The previously independent cell inside might stop trying to survive. You can focus on one thing: making ATP. It became the nerve center of the cell: the first mitochondria. The host's task is to ensure survival in a dangerous world and provide food for the mitochondria. Mitochondria are basically reverse photosynthesis, in an equally complex process. They take sugar molecules that we get from eating other living things, burn them with oxygen and precursor molecules to produce new energy-rich ATP molecules. This process works like a small oven, spitting out waste products like CO2, water, and some kinetic energy that is experienced as body heat.
This first division of labor meant that the new cell had much more energy available than any previous cell, meaning more possibilities for evolution to make more complicated cells possible. At some point, these cells began to form small groups or communities, giving rise to multicellular life and, eventually, you. Today, you are a bunch of trillions of cells, each filled with dozens, if not hundreds, of tiny machines that provide you with usable energy to keep you alive. If this process is interrupted, you will die even for a few minutes. (Preview of Kurzgesagt: Science War, available in 2021.) But if life is so fragile, it wouldn't be a good idea to store ATP, just like we store sugar in our fat cells, so we don't die if we don't stop breathing for a while. time?
If life has solved so many problems to allow you to live today, what happens to the dying thing? Even simple bacteria like E. Coli produce about 50 times their body weight in ATP per cell division. Your trillions of cells need a lot of ATP to keep going. Your body produces and converts about 90 million, billion, billion ATP molecules every day – about your own body weight. You need the ATP of an entire person just to get through a single day. In reality, it is impossible to even store enough ATP for a few minutes. An ATP molecule is very good at moving energy quickly, but it is terrible at storing it because it has only one percent of the energy of a glucose molecule three times its mass.

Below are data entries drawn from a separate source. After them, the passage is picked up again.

-- ==== Sys2Proof/Machine/Queue.lean ====
section
/-! DEFINITION. Entries of the admission queue and what follows their coming and going (R96 to R98): the offer to the
AA, removal with its report, the CU's count of a conversion's tiers (R124), and the legs of a route walk (R131 to R136). -/

namespace Sys2Proof.Machine

/-! ### The conversion record (R118, R124, R125) -/

/-- A CONVERSION report with the counts as they stand (R125). -/
def State.convReport (s : State) (ev : ConvEvent) (who : Option (Tier × Code)) : State :=
  s.report (.conversion s.cu.slot ev s.cu.done s.cu.dropped s.cu.total who)

/-- What the conversion record holds for a tier. -/
def State.convTier (s : State) (t : Tier) : ConvTier := s.cu.tiers.get t

/-- A change of what the conversion record holds for a tier. -/
def State.setConvTier (s : State) (t : Tier) (c : ConvTier) : State :=
  { s with cu := { s.cu with tiers := s.cu.tiers.set t c } }

/-- A tier counted done (R120, R122, R124). -/
def State.countDone (s : State) (t : Tier) : State :=
  let s := s.setConvTier t ⟨.done, .none, false⟩
  { s with cu := { s.cu with done := s.cu.done + 1 } }

/-- A tier counted dropped (R120 to R124, R128). -/
def State.countDropped (s : State) (t : Tier) : State :=
  let s := s.setConvTier t ⟨.dropped, .none, false⟩
  { s with cu := { s.cu with dropped := s.cu.dropped + 1 } }

/-- The conversion's state set. -/
def State.setConvState (s : State) (c : ConvState) : State := { s with cu := { s.cu with state := c } }

/-- Whether the CU is following tiers. -/
def State.convActive (s : State) : Bool :=
  match s.cu.state with
  | .running => true
  | .stalled => true
  | .aborting => true
  | _ => false

/-- Whether some tier of the conversion is WAITING or MOVING. -/
def State.convOpen (s : State) : Bool :=
  s.cu.tiers.toList.any fun c => decide (c.status = .waiting) || decide (c.status = .moving)

/-- The end of a conversion, once every tier is counted: DONE in RUNNING or STALLED (R124), ABORTED in ABORTING once
no tier is WAITING or MOVING (R128, R129). -/
def State.convCheck (s : State) : State :=
  match s.cu.state with
  | .running | .stalled =>
    if s.cu.done + s.cu.dropped = s.cu.total then (s.setConvState .done).convReport .done none else s
  | .aborting => if s.convOpen then s else (s.setConvState .aborted).convReport .aborted none
  | _ => s

/-- A tier dropped without another report to name the cause (R125). -/
def State.convDropWith (s : State) (t : Tier) (c : Code) : State :=
  (s.countDropped t).convReport .tierDropped (some (t, c))

/-- A conversion entry has left the queue without admission (R124). -/
def State.convEntryRemoved (s : State) (t : Tier) : State :=
  if s.convActive && decide ((s.convTier t).status = .waiting) && decide ((s.convTier t).entry = .queued) then
    (s.countDropped t).convCheck
  else s

/-- A conversion move has ended (R124). -/
def State.convMoveEnd (s : State) (t : Tier) (r : MoveReason) : State :=
  if s.convActive && decide ((s.convTier t).status = .moving) then
    (if r = .atTarget then s.countDone t else s.countDropped t).convCheck
  else s

/-- A conversion entry has been admitted (R124, R127). -/
def State.convAdmitted (s : State) (t : Tier) : State :=
  if s.convActive && decide ((s.convTier t).status = .waiting) then
    let s := s.setConvTier t ⟨.moving, .none, false⟩
    if s.cu.state = .stalled then (s.setConvState .running).convReport .running none else s
  else s

/-! ### Route walks (R131 to R136) -/

/-- How many waypoints a run visits; a CONT walk goes round all eight (R133). -/
def Run.size : Run → Nat
  | .one => 1
  | .two => 2
  | .four => 4
  | .eight => 8
  | .cont => 8

/-- The waypoint of the current leg (R133). -/
def WalkRec.waypoint (w : WalkRec) : Fin 8 :=
  let n := w.run.size
  let base := w.start.val - w.start.val % n
  Fin.ofNat 8 (base + (w.start.val - base + w.leg) % n)

/-- Whether the current leg is the last one (R133). -/
def WalkRec.isLast (w : WalkRec) : Bool := decide (w.run ≠ .cont) && decide (w.leg + 1 = w.run.size)

/-- The leg number after the current one; a CONT walk keeps it modulo 8 (R133). -/
def WalkRec.nextLeg (w : WalkRec) : Nat := if w.run = .cont then (w.leg + 1) % 8 else w.leg + 1

/-- A change of a tier's walk record. -/
def State.modWalk (s : State) (t : Tier) (f : WalkRec → WalkRec) : State :=
  s.modTier t fun r => { r with walk := f r.walk }

/-- The end of a walk: the ROUTE-END report, and the record inactive (R136). -/
def State.walkEnd (s : State) (t : Tier) (c : Code) : State :=
  let w := (s.tier t).walk
  (s.report (.routeEnd t c w.completed w.lastWp)).modWalk t fun w => { w with active := false }

/-- A leg entry has left the queue without admission; a HALT has set the ending reason before it removed one (R136;
DEDUCED, log 17; unsafe). -/
def State.walkEntryRemoved (s : State) (t : Tier) (c : Code) : State :=
  let w := (s.tier t).walk
  if w.active then s.walkEnd t (if w.ending then .halted else c) else s

/-- The LEG entry of the current leg, absent while its waypoint is unset (R134). -/
def State.legEntry (s : State) (t : Tier) : Option Entry :=
  let r := s.tier t
  (r.route.get r.walk.waypoint).map fun p =>
    { kind := .leg
      tier := t
      members := []
      cls := some r.walk.cls
      targetSlew := some p.slew
      dir := some (resolveDir p.dir (s.cmdPos t).slew (some p.slew))
      targetTilt := some (clampTilt (s.prof t) p.tilt)
      auto := r.walk.isLast && r.walk.auto
      origin := .route
      bypass := 0
      sample := .none }

/-! ### Entries (R96 to R98) -/

/-- The tiers an entry names, the leader first. -/
def Entry.tiers (e : Entry) : List Tier := e.tier :: e.members

/-- Whether an entry names a tier. -/
def Entry.names (e : Entry) (t : Tier) : Bool := e.tiers.contains t

/-- The tiers a grant names, the leader first. -/
def Grant.tiers (g : Grant) : List Tier := g.leader :: g.members

/-- Whether a grant names a tier. -/
def Grant.names (g : Grant) (t : Tier) : Bool := g.tiers.contains t

/-- The queue entry that names a tier. -/
def State.entryOf (s : State) (t : Tier) : Option Entry := s.aa.queue.find? fun e => e.names t

/-- The target slew of an entry, or the commanded slew of its leader (R25, R67). -/
def State.entryTarget (s : State) (e : Entry) : Slew := e.targetSlew.getD (s.cmdPos e.tier).slew

/-- The target tilt of an entry, or the commanded tilt of its tier (R25, R67). -/
def State.entryTilt (s : State) (e : Entry) : Nat := e.targetTilt.getD (s.cmdPos e.tier).tilt

/-- The direction of an entry. -/
def Entry.way (e : Entry) : Dir := e.dir.getD .cw

/-- The slew distance of an entry, formed at the commanded position as it stands (R77). -/
def State.entryDistance (s : State) (e : Entry) : Nat := distance e.way (s.cmdPos e.tier).slew (s.entryTarget e)

/-- The move band of a single-tier entry (R8). -/
def State.entryBand (s : State) (e : Entry) : Fin 4 := moveBand (s.cmdPos e.tier).tilt (s.entryTilt e)

/-- The claim record an entry would have now (R49, R61). -/
def State.entryClaim (s : State) (e : Entry) : ClaimRec :=
  match e.kind with
  | .gangMove => s.gangClaim e.way e.tier e.members (s.entryTarget e)
  | _ => formClaim e.way (s.cmdPos e.tier).slew (s.entryDistance e) (s.prof e.tier) (s.entryBand e)

/-- The final footprint of a single-tier entry (R67). -/
def State.entryFinal (s : State) (e : Entry) : Arc :=
  footprint (s.prof e.tier) (s.entryTarget e) (tiltBand (s.entryTilt e))

/-- Whether an entry's arc is one the AA accepts: the cases of R49 for a MOVE or LEG, the length for a gang (R61). -/
def State.entryFits (s : State) (e : Entry) : Bool :=
  match e.kind with
  | .test => true
  | .gangMove => decide ((s.entryClaim e).arc.len ≤ 256)
  | _ => claimFits (s.entryClaim e) (s.standing e.tier) (s.entryFinal e)

/-- The AA's checks at an offer: one entry per tier, room, and the arc (R97). -/
def State.offerCheck (s : State) (e : Entry) : Option Code :=
  if s.aa.queue.any (fun q => e.tiers.any q.names) then some .busy
  else if 8 ≤ s.aa.queue.length then some .full
  else if s.entryFits e then none
  else some .range

/-- An offer that passed becomes an entry at the tail, a scan trigger (R97). -/
def State.enqueue (s : State) (e : Entry) : State :=
  { s with aa := { s.aa with queue := s.aa.queue ++ [e] } }.trigger

/-- Places the current leg of a walk, or ends the walk where it cannot be placed (R134). -/
def State.placeLeg (s : State) (t : Tier) : State :=
  match s.legEntry t with
  | none => s.walkEnd t .range
  | some e =>
    match s.offerCheck e with
    | some c => s.walkEnd t c
    | none => s.enqueue e

/-- The code of a reason in a ROUTE-END report (R136). -/
def MoveReason.code : MoveReason → Code
  | .atTarget => .complete
  | .halted => .halted
  | .barrier => .barrier
  | .fault => .fault
  | .failsafe => .failsafe
  | .budget => .budget
  | .showStop => .showLocked

/-- A leg's move has ended: the walk goes on with its next leg, or ends (R135, R136). -/
def State.walkMoveEnd (s : State) (t : Tier) (r : MoveReason) : State :=
  let w := (s.tier t).walk
  if !w.active then s
  else if w.ending then s.walkEnd t .halted
  else if r = .atTarget then
    let s := s.modWalk t fun w => { w with completed := min (w.completed + 1) 65535, lastWp := some w.waypoint }
    if w.isLast then s.walkEnd t .complete
    else (s.modWalk t fun w => { w with leg := w.nextLeg }).placeLeg t
  else s.walkEnd t r.code

/-- An entry leaves the queue without admission: its REQUEST-DROPPED report, then the CU or the walk (R98). -/
def State.dropEntry (s : State) (e : Entry) (c : Code) : State :=
  let s := { s with aa := { s.aa with queue := s.aa.queue.erase e } }
  let s := s.report (.requestDropped e.tier e.members e.kind e.origin c)
  match e.origin with
  | .link => s
  | .conversion => s.convEntryRemoved e.tier
  | .route => s.walkEntryRemoved e.tier c

/-- A removal made outside a scan, which is a scan trigger (R98). -/
def State.removeEntry (s : State) (e : Entry) (c : Code) : State := (s.dropEntry e c).trigger

/-- The removal of the entry that names a tier, if there is one. -/
def State.removeEntryOf (s : State) (t : Tier) (c : Code) : State :=
  match s.entryOf t with
  | some e => s.removeEntry e c
  | none => s

/-- The removal of a tier's grant, its allocation freed: a scan trigger if there was one (R100). -/
def State.freeGrant (s : State) (t : Tier) : State :=
  if s.aa.grants.any (fun g => g.names t) then
    { s with aa := { s.aa with grants := s.aa.grants.filter fun g => !g.names t } }.trigger
  else s

/-- The MOVE-END report of one tier of a move, and what the CU and the walk make of it (R32, R124, R135, R136). -/
def State.moveEnd (s : State) (t : Tier) (m : MoveRec) (r : MoveReason) : State :=
  let leader := if m.members.isEmpty then none else some m.leader
  let s := s.report (.moveEnd t leader r (s.cmdPos t))
  match m.origin with
  | .link => s
  | .conversion => s.convMoveEnd t r
  | .route => s.walkMoveEnd t r

end Sys2Proof.Machine
end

Therefore, ATP is constantly produced and consumed quite quickly. That was the short and simplified story of the molecule that allows you to be different from the dead universe, and to be the sneaky one on the escalators. It's a strange story. There is this molecule that you must survive at all times. You need to keep it moving because even a brief pause stops your sneak. And you have to do it yourself. It's like driving a car at full speed while producing fuel in the trunk with garbage collected on the side of the road. As far as we know, it began billions of years ago, when small parts of the dead universe came together and became something more for a moment.
You can move on. Can grow up. At that point the slinky started up and has been running ever since. From the first cells to what you are seeing now. At some point you will merge back into the rest of the dead universe. Maybe you tell him stories about your adventures. Maybe not. But before you know it, you must do what life does best. Making a dead universe much more interesting. (With a Supreme Slinky poster in your room.) *Quack* Duck: Why am I floating aimlessly in this universe?